- **Required action**
Where in the records does the word "duplicate" occur? Copy each line in which it does.

▼▼▼

-- ==== Sys2Proof/Machine/Operands.lean ====
section
/-! DEFINITION. Bit fields of words, and the words of step records and order entries (10.4): their encoding, their
decoding and the checks of R135. -/
namespace Sys2Proof.Machine

/-- The field in bits `hi` to `lo` of a word, as a number. -/
def bits (w : Word) (hi lo : Nat) : Nat := w.toNat / 2 ^ lo % 2 ^ (hi + 1 - lo)

/-- Bit `i` of a word. -/
def bit (w : Word) (i : Nat) : Bool := w.getLsbD i

/-- A flag as a number, for packing. -/
def flagNat (b : Bool) : Nat := if b then 1 else 0

/-- The eight channels, in order. -/
def allChannels : List (Fin 8) := [0, 1, 2, 3, 4, 5, 6, 7]

/-- The four sync outputs (or trigger inputs), in order. -/
def allFour : List (Fin 4) := [0, 1, 2, 3]

/-- The set of the channels for which `p` holds. -/
def maskOf (p : Fin 8 → Bool) : ChannelMask := BitVec.ofBoolListLE [p 0, p 1, p 2, p 3, p 4, p 5, p 6, p 7]

/-- Whether a channel is in a set. -/
def inMask (m : ChannelMask) (i : Fin 8) : Bool := m.getLsbD i.val

/-- Whether a source is in a source mask (R3). -/
def accepts (m : SourceMask) (src : Source) : Bool := m.getLsbD src.val

/-! ### Order entries -/

/-- The repeat count, 1 to 16 (R7). -/
def OrderEntry.count (e : OrderEntry) : Nat := e.repeatLess1.val + 1

/-- The order entry that a word encodes; bits outside the fields are disregarded (R137, 10.4). -/
def decodeOrder (w : Word) : OrderEntry :=
  { step := Fin.ofNat 128 (bits w 6 0), repeatLess1 := Fin.ofNat 16 (bits w 15 12), haltAfter := bit w 11 }

/-- The word that encodes an order entry (R139, 10.4). -/
def encodeOrder (e : OrderEntry) : Word :=
  word (e.repeatLess1.val * 4096 + flagNat e.haltAfter * 2048 + e.step.val)

/-! ### Step records -/

/-- The channel count that a header word declares (10.4). -/
def headerChannels (h : Word) : Nat := bits h 7 4

/-- The sync count that a header word declares (10.4). -/
def headerSyncs (h : Word) : Nat := bits h 2 0

/-- Whether the counts of a header word are in range (R133, R134). -/
def headerLegal (h : Word) : Bool := headerChannels h ≤ 8 && headerSyncs h ≤ 4

/-- The record length that a header word declares (R133). -/
def declaredLength (h : Word) : Nat := 4 + 2 * headerChannels h + 2 * headerSyncs h

/-- The advance that an advance word declares; an IMMEDIATE advance keeps no mask (R3, R135). -/
def decodeAdvance (w : Word) : Except PortError Advance :=
  match bits w 15 14 with
  | 0 => .ok .immediate
  | 1 => if bits w 4 0 = 0 then .error .badField else .ok (.trigger (BitVec.ofNat 5 (bits w 4 0)))
  | _ => .error .badField

/-- The first `n` channel entries of the words, given the channels that earlier entries name, and the words behind
them. Within an entry the level is checked before the width, and both before the duplicate test (R135). -/
def decodeChannels : Nat → List (Fin 8) → List Word → Except PortError (List ChannelEntry × List Word)
  | 0, _, ws => .ok ([], ws)
  | n + 1, earlier, w :: width :: ws =>
    if bits w 9 0 = 0 then .error .badField
    else if width = 0 then .error .badField
    else if earlier.contains (Fin.ofNat 8 (bits w 15 13)) then .error .duplicate
    else
      match decodeChannels n (Fin.ofNat 8 (bits w 15 13) :: earlier) ws with
      | .ok (es, rest) =>
        .ok ({ channel := Fin.ofNat 8 (bits w 15 13), level := BitVec.ofNat 10 (bits w 9 0), width := width } :: es, rest)
      | .error e => .error e
  | _ + 1, _, _ => .error .badField

/-- The first `n` sync entries of the words, given the outputs that earlier entries name, and the words behind them
(R135). -/
def decodeSyncs : Nat → List (Fin 4) → List Word → Except PortError (List SyncEntry × List Word)
  | 0, _, ws => .ok ([], ws)
  | n + 1, earlier, w :: delay :: ws =>
    if bits w 13 0 = 0 then .error .badField
    else if earlier.contains (Fin.ofNat 4 (bits w 15 14)) then .error .duplicate
    else
      match decodeSyncs n (Fin.ofNat 4 (bits w 15 14) :: earlier) ws with
      | .ok (es, rest) =>
        .ok ({ output := Fin.ofNat 4 (bits w 15 14), width := BitVec.ofNat 14 (bits w 13 0), delay := delay } :: es, rest)
      | .error e => .error e
  | _ + 1, _, _ => .error .badField

/-- The step record that the words hold, or the error of the first check that fails, in record order (R133 to R135).
Words behind the declared length are disregarded. -/
def decodeRecord : List Word → Except PortError StepRecord
  | header :: advance :: delay :: gap :: ws =>
    if headerLegal header then
      match decodeAdvance advance with
      | .error e => .error e
      | .ok adv =>
        match decodeChannels (headerChannels header) [] ws with
        | .error e => .error e
        | .ok (chs, ws') =>
          match decodeSyncs (headerSyncs header) [] ws' with
          | .error e => .error e
          | .ok (ss, _) =>
            .ok { tag := BitVec.ofNat 8 (bits header 15 8), advance := adv, delay := delay, gap := gap, channels := chs,
                  syncs := ss }
    else .error .badHeader
  | _ => .error .badHeader

/-- The advance word of a record; an IMMEDIATE advance carries the empty mask (R138). -/
def encodeAdvance : Advance → Word
  | .immediate => 0
  | .trigger mask => word (16384 + mask.toNat)

/-- The two words of a channel entry (10.4). -/
def encodeChannel (e : ChannelEntry) : List Word := [word (e.channel.val * 8192 + e.level.toNat), e.width]

/-- The two words of a sync entry (10.4). -/
def encodeSync (e : SyncEntry) : List Word := [word (e.output.val * 16384 + e.width.toNat), e.delay]

/-- The header word of a record (10.4). -/
def encodeHeader (r : StepRecord) : Word := word (r.tag.toNat * 256 + r.channels.length * 16 + r.syncs.length)

/-- The words of a step record (R138, 10.4). -/
def encodeRecord (r : StepRecord) : List Word :=
  encodeHeader r :: encodeAdvance r.advance :: r.delay :: r.gap ::
    (r.channels.flatMap encodeChannel ++ r.syncs.flatMap encodeSync)

/-- The image of a Step Table entry: its record's words, or the single word 0xFFFF when it is UNDEFINED (R138). -/
def stepImage : Option StepRecord → List Word
  | none => [0xFFFF]
  | some r => encodeRecord r

/-- Whether a step record's fields lie in the ranges of R2 to R5. -/
def StepRecord.wf (r : StepRecord) : Bool :=
  (match r.advance with
    | .immediate => true
    | .trigger mask => mask != 0) &&
  decide (r.channels.length ≤ 8) && decide (r.syncs.length ≤ 4) &&
  r.channels.all (fun e => e.level != 0 && e.width != 0) &&
  r.syncs.all (fun e => e.width != 0) &&
  decide ((r.channels.map (·.channel)).Nodup) && decide ((r.syncs.map (·.output)).Nodup)

/-- What a step area of a store image holds (R156). -/
inductive AreaReading where
  | undefined
  | defined (r : StepRecord)
  | illegal
  deriving DecidableEq, Repr

/-- The reading of a step area: UNDEFINED for a header word of 0xFFFF, a record that passes the Table Port's checks, or
anything else (R156). -/
def readArea (area : List Word) : AreaReading :=
  if area.head? = some 0xFFFF then .undefined
  else
    match decodeRecord area with
    | .ok r => .defined r
    | .error _ => .illegal

end Sys2Proof.Machine
end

▲▲▲

- **Response area**
them. Within an entry the level is checked before the width, and both before the duplicate test (R135). -/
    else if earlier.contains (Fin.ofNat 8 (bits w 15 13)) then .error .duplicate
    else if earlier.contains (Fin.ofNat 4 (bits w 15 14)) then .error .duplicate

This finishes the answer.